Sunday, December 13, 2020

#45: Leaving Your City

in the last minutes of the near-done day, 
we tie knots in the strings of borrowed time.
if you'd asked me to fall over the edge
of your words i probably would have.
it's probably why you wouldn't ask.

you wait for our photograph to blur
a little, for a lazier focus, for 
a little less exposure. 

i wait for my crime to be caught, my
stolen minutes to be found, unfurled,
let loose into merciful forgetting.

we wait for the warm flush
of love to leave, to heave
another sigh, then bid goodbye.

Monday, December 7, 2020

#44: Sestina to the State

Ten days have passed, and yet the wave
You tried to stem continues to grow.
Undefeated by water, wounds or words,
They trudge on, lifting soil-hardened hands
Together: does Lok Kalyan Marg hear them roar,
Or is it enshrined still in the silence you seek?

Do you fear, sir, the price of what your people seek?
The questions they ask cannot now be waved
Away, or drowned by your propaganda machines' roar.
Direst apologies, sir, for the dissent that grows,
For the milling masses that refuse to kiss your hand-
But "give us our rights" aren't dirty words.

Do you dread the weight of the words
That unwavering voices continue to seek?
You thrust batons and gas shells into hands
That cannot clutch at the crest of this wave.
Is your kisaan only worth what he grows?
In the face of travesty, sir, even the meekest roar.

Uninformed rebels, your primetime mouthpieces roar,
Separatists, your legion spreads the sneaky word.
When, sir, will your famously broad chest grow
A conscience, or compunction? As you squabble and seek
Malformed agenda to turn this tidal wave,
Your subverts offer love and langar with folded hands.

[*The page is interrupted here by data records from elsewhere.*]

-- ==== Sys2Proof/Machine/Bus.lean ====
section
/-! DEFINITION. The control bus: what a write and a read do at every address of Tables ARCH-5 and ARCH-6, and peeks
(R7, R10, R23 to R25, R31, R36, R360). A register without behaviour of its own acts as its access codes state; every
other register hands the access to the block that owns it. -/
namespace Sys2Proof.Machine
open Reg

/-! ## Indices of an address -/

def dieOf (a : Nat) : Nat := (a - 0x10000000) / 0x8000000

/-- The offset in die space. -/
def dieOfs (a : Nat) : Nat := a % 0x8000000

/-- The engine whose registers or RAMs, or whose mover, stand at an address; its quad; its lane; its MAC; its link. -/
def engineAt (a : Nat) : Nat := dieOf a * 32 + (dieOfs a - 0x400000) / 0x20000
def moverAt (a : Nat) : Nat := dieOf a * 32 + (dieOfs a - 0x800000) / 0x800
def quadAt (a : Nat) : Nat := dieOf a * 64 + (dieOfs a - 0x100000) / 0x1000
def laneIdx (a : Nat) : Nat := quadAt a * 4 + (a % 0x1000 - 0x400) / 0x100
def macAt (a : Nat) : Nat := dieOf a * 16 + (dieOfs a - 0x200000) / 0x1000
def linkAt (a : Nat) : Nat := dieOf a * 16 + (dieOfs a - 0x210000) / 0x1000

/-- The one of `n` indices at which a register array has the address. -/
def indexAt (n : Nat) (reg : Nat → Nat) (a : Nat) : Option Nat := (List.range n).find? (fun i => reg i == a)

/-- The register that an access by address reaches: at 0x0260_0200 to 0x0260_02FF a register of mesh ports 8 to 15 where
no other stands there or where it answers (log entry 61), and none where those registers stand in the model. -/
def regKey (a : Nat) : Nat :=
  if 0x02600200 ≤ a ∧ a < 0x02600300 ∧ (rowAt (a + 0x4000)).isSome ∧ ((rowAt a).isNone ∨ Config.portAnswers a) then a + 0x4000
  else if 0x02604200 ≤ a ∧ a < 0x02604300 then 0x02604000
  else a

/-! ## Writes -/

/-- A plain write, after which a cleared flag of `flags` re-arms the record whose VALID is `valid`. -/
def Dev.rearmWrite (d : Dev) (a : Nat) (v : Word) (flags : List RF) (valid : RF) : Dev :=
  let d := d.plainWrite a v
  if flags.any (fun f => fieldGet f.lo f.w v != 0 && !d.bit f) then d.off valid else d

def Dev.sltWrite (d : Dev) (a : Nat) (v : Word) : Dev :=
  if a = SLT_CUT_TICK_LO then d.cutReserve (·.setTickLo v)
  else if a = SLT_CUT_TICK_HI then d.cutReserve (·.setTickHi v)
  else if a = SLT_CUT_CTL then d.sltCutWrite v
  else d.plainWrite a v

/-- CTY_LO_CFG is written only with MODE = 1, within 10 to 100 MHz. -/
def Dev.loCfgWrite (d : Dev) (v : Word) : Dev :=
  let hz := fieldGet CTY_LO_CFG_NOM_HZ.lo CTY_LO_CFG_NOM_HZ.w v
  if d.rf CTY_CTL_MODE = 1 ∧ 10000000 ≤ hz ∧ hz ≤ 100000000 then d.plainWrite CTY_LO_CFG v else d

You witness spectacles and clap your hands,
Even as whispers twist into a resounding roar;
Smile, sir, nod and give the screen a wave,
And insist you can never hear a dissident word.
The broadcast, of course, will never seek
To let this foolish antinationalism grow.

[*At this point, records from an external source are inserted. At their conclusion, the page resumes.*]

-- ==== Sys2Proof/Machine/Tamop.lean ====
section
/-! DEFINITION. The Tamop monitor's commands (16_debug_and_monitor, R367, Tables MON-1 and MON-2). A command's line and
its reply are given typed: the numbers the reply prints, the error code, and the status of "er 05". -/
namespace Sys2Proof.Machine
open Reg

/-- Tamop takes a command: it runs and has answered the last one. -/
def Dev.tamopDo (d : Dev) (f : Dev → Dev) : Dev := if d.tamopUp && d.sup.uart.wait == .none then f d else d

/-- A command's accesses to the block of register `a`: "er 04" where they meet an error response. -/
def Dev.tamopAt (d : Dev) (a : Nat) (f : Dev → Dev) : Dev :=
  match d.barred a with
  | some d' => d'.tamopError
  | none => f d.ok

def Dev.tamopWaits (d : Dev) (w : TamopWait) : Dev := d.setUart { d.sup.uart with wait := w }

/-! ## Words -/

def execTamopPk (addr : Word) (env : BusEnv) (s : State) : Out :=
  s.act (fun d => d.tamopDo (fun d => (d.busRead true .supervisor addr.toNat env).tamopTake false))

def execTamopRd (addr : Word) (env : BusEnv) (s : State) : Out :=
  s.act (fun d => d.tamopDo (fun d => (d.busRead false .supervisor addr.toNat env).tamopTake false))

def execTamopWr (addr v : Word) (env : BusEnv) (s : State) : Out :=
  let f := fun (d : Dev) => d.tamopDo (fun d => (d.busPut .supervisor addr.toNat v env).tamopTake true)
  if timedReg addr.toNat then s.timed f else s.act f

/-! ## Reels (R292, R302) -/

/-- What is printed of a slot: BUILD and TARGET of its header, or "empty" (no values). -/
def Dev.slotPrint (d : Dev) (slot : Nat) : List Nat :=
  let h := d.storeBytes (slot * 0x0A000000) 256
  if headerFormed h then [1, hdrBuild h, hdrTarget h] else [0]

/-- The headers of the four slots are read; a page that cannot be is an error response. -/
def Dev.reelRead (d : Dev) (pages : List PageErr) : Option Nat × Dev :=
  (List.range 4).foldl (fun (acc : Option Nat × Dev) k =>
    match acc with
    | (some st, d) => (some st, d)
    | (none, d) =>
      if d.rangeBusy (k * 0x0A000000) 256 then (some stACCESS, d) else d.pagesRead (k * 0x0A000000) 256 pages) (none, d)

def execTamopReel (pages : List PageErr) (s : State) : Out :=
  s.act (fun d => d.tamopDo (fun d => d.tamopAt NVS_BOOT_STAT (fun d =>
    let (bad, d) := d.reelRead pages
    match bad with
    | some _ => d.tamopError
    | none => d.tamopReply ([d.rf NVS_BOOT_STAT_CUR, d.rf NVS_BOOT_STAT_PREV, d.rf NVS_BOOT_STAT_SEQ, d.rf NVS_BOOT_STAT_VALID]
        ++ (List.range 4).flatMap d.slotPrint) 0)))

/-- NVS_BOOT is written and OP 2 started; Tamop answers at the operation's end. -/
def execTamopReelBoot (cur prev : Fin 4) (s : State) : Out :=
  s.act (fun d => d.tamopDo (fun d => d.tamopAt NVS_CMD (fun d =>
    let d := (d.wf NVS_BOOT_CUR cur).wf NVS_BOOT_PREV prev
    let busy : Bool := d.nstate != nIDLE
    let d := d.nvsCmdWrite (fieldSet 4 2 2 1)
    if busy then d.tamopReply [] (d.rf NVS_STAT_STATUS) else d.tamopWaits .boot)))

/-- START from the store; Tamop answers with the loader's final status. -/
def execTamopReelLoad (slot : Fin 4) (s : State) : Out :=
  s.act (fun d => d.tamopDo (fun d => d.tamopAt CFG_CTL (fun d =>
    let busy := d.loadBusy
    let d := d.cfgCtlWrite (fieldSet CFG_CTL_SLOT.lo CFG_CTL_SLOT.w slot 1)
    if busy then d.tamopReply [] stFULL else d.tamopWaits .load)))

/-! ## Cuts and Splices -/

/-- A line of `cut`. -/
def Dev.cutPrint (d : Dev) (i : Nat) : List Nat :=
  let c := d.cut i
  if c.state = .free then [] else [i, c.kind, c.target, c.state.code, c.status, c.tick]

def execTamopCut (s : State) : Out :=
  s.act (fun d => d.tamopDo (fun d => d.tamopReply ((List.range 32).flatMap d.cutPrint) 0))

/-- The lowest slot that is FREE and not reserved is selected, written and armed. -/
def Dev.tamopArm (d : Dev) (port tick : Nat) : Dev :=
  match (List.range 32).find? (fun i => (d.cut i).state == .free && !(d.cut i).reserved) with
  | none => d.tamopReply [] stFULL
  | some i =>
    let d := d.wf SLT_CUT_SEL_SLOT i
    let d := d.setCut i { (d.cut i) with tick := tick, target := port, reserved := true }
    let (st, d) := d.userArm i port tick
    d.tamopReply (if st = 0 then [i] else []) st

def execTamopCutUser (port : BitVec 16) (tick : BitVec 64) (s : State) : Out :=
  s.timed (fun d => d.tamopDo (fun d => d.tamopArm port.toNat tick.toNat))

/-- SPL_SRC and SPL_CUT_TICK are written and START given from the store; Tamop answers with the final status. -/
def execTamopCutSplice (ofs : Word) (tick : BitVec 64) (s : State) : Out :=
  s.act (fun d => d.tamopDo (fun d => d.tamopAt SPL_CTL (fun d =>
    let d := (d.plainWrite SPL_SRC ofs).wr64 SPL_CUT_TICK_LO SPL_CUT_TICK_HI tick.toNat
    let busy := d.spliceBusy
    let d := d.splCtlWrite (fieldSet SPL_CTL_SRC.lo 1 0 (d.rd SPL_CTL &&& 0xFFFFFFF8) ||| 1)
    if busy then d.tamopReply [] stFULL
    else if d.spliceBusy then d.tamopWaits .splice
    else d.tamopReply [d.rf SPL_STAT_STATUS] (d.rf SPL_STAT_STATUS))))

/-! ## The Dailies ring (R46) -/

/-- A record as `dl` prints it: tick, block, code, severity and the five detail bytes. -/
def recordPrint (r : BitVec 128) : List Nat :=
  let n := r.toNat
  [n % 2 ^ 64, n / 2 ^ 64 % 256, n / 2 ^ 72 % 256, n / 2 ^ 80 % 256, n / 2 ^ 88 % 256, n / 2 ^ 96 % 256, n / 2 ^ 104 % 256,
   n / 2 ^ 112 % 256, n / 2 ^ 120 % 256]

/-- Up to `n` oldest records; 16 where `n` is not given. -/
def execTamopDl (n : Option (BitVec 12)) (s : State) : Out :=
  s.act (fun d => d.tamopDo (fun d =>
    let k := min (match n with | some x => x.toNat | none => 16) (d.rf DLY_STAT_COUNT)
    d.tamopReply ((List.range k).flatMap (fun i =>
      recordPrint (SMap.at 0 d.hub.dailies ((d.rf DLY_TAIL_TAIL + i) % 2048)))) 0))

/-- DLY_TAIL advances by `n`; nothing is written for 0, and more than 2,048 is a bad argument. -/
def execTamopDlFree (n : BitVec 12) (s : State) : Out :=
  s.act (fun d => d.tamopDo (fun d =>
    if 2048 < n.toNat then (d.monLog 0x06 .note [2, 0, 0, 0, 0]).out (.tamop [] 2 0)
    else
      let d := if n = 0 then d else d.dlyTailWrite (BitVec.ofNat 32 ((d.rf DLY_TAIL_TAIL + n.toNat) % 2048))
      d.tamopReply [] 0))

/-! ## Status -/

def execTamopLane (l : Fin 512) (s : State) : Out :=
  s.act (fun d => d.tamopDo (fun d => d.tamopAt (LNQ_Li_STAT l) (fun d =>
    d.tamopReply [d.rf (LNQ_Li_PWR_TX_STATE l), d.rf (LNQ_Li_PWR_RX_STATE l), d.rf (LNQ_Li_STAT_PHASE l), d.rf (LNQ_Li_EYE_SCORE l),
      d.rf (LNQ_Li_EYE_V l), d.rf (LNQ_Li_EYE_H l), d.rf (LNQ_Li_EYE_CTLE l), d.rf (LNQ_Li_STAT_BLK_LOCK l),
      d.rf (LNQ_Li_STAT_HI_BER l)] 0)))

/-- The time of day is printed as its seconds and its fraction in 1/65,536 ns. -/
def execTamopTime (s : State) : Out :=
  s.act (fun d => d.tamopDo (fun d => d.tamopAt CTY_STAT (fun d =>
    d.tamopReply [d.slate, d.rf CTY_STAT_STATE, d.rf CTY_TE_EST_TE, d.rf CTY_TE_BOUND_BOUND, d.timeOfDay / 2 ^ 48,
      d.timeOfDay % 2 ^ 48] 0)))

def execTamopVote (p : Fin 30) (s : State) : Out :=
  s.act (fun d => d.tamopDo (fun d =>
    d.tamopReply ((List.range 8).map (fun c => (d.rf (GAF_DOMd_STAT_VOTES p) / 2 ^ c) % 2) ++ [d.domState p]) 0))

/-- GAF_SVOTE with one bit changed. -/
def Dev.tamopVote (d : Dev) (p : Nat) (b : Bool) : Dev :=
  (d.svoteWrite (fieldSet p 1 b.toNat (d.rd GAF_SVOTE))).tamopReply [] 0

def execTamopVoteOn (p : Fin 30) (s : State) : Out := s.act (fun d => d.tamopDo (fun d => d.tamopVote p true))
def execTamopVoteOff (p : Fin 30) (s : State) : Out := s.act (fun d => d.tamopDo (fun d => d.tamopVote p false))

/-- The new rate holds from the next line: the reply leaves at the old one. -/
def execTamopBaud (code : Fin 7) (s : State) : Out :=
  s.act (fun d => d.tamopDo (fun d =>
    let d := (d.tamopReply [] 0).wf MON_CFG_BAUD code
    d.setUart { d.sup.uart with baudSet := true }))

/-- The code of Table MON-2. -/
def tamopErrCode : TamopErr → Nat
  | .unknown => 1 | .argument => 2 | .length => 3

def execTamopUnknownCommand (err : TamopErr) (s : State) : Out :=
  s.act (fun d => d.tamopDo (fun d =>
    (d.monLog 0x06 .note [tamopErrCode err, 0, 0, 0, 0]).out (.tamop [] (tamopErrCode err) 0)))

end Sys2Proof.Machine
end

Sooner or later, sir, you'll find, people outgrow
The tridents of hate you place in their hands,
And instead they begin to dare and seek
Explanations, with impunity and furore.
I hope, sir, your speeches have enough words
To keep you from capsizing in the next wave.

As we grow together and stage an uproar
We join hands and words, we come together
Seeking succour, we wave at you. Inquilaab.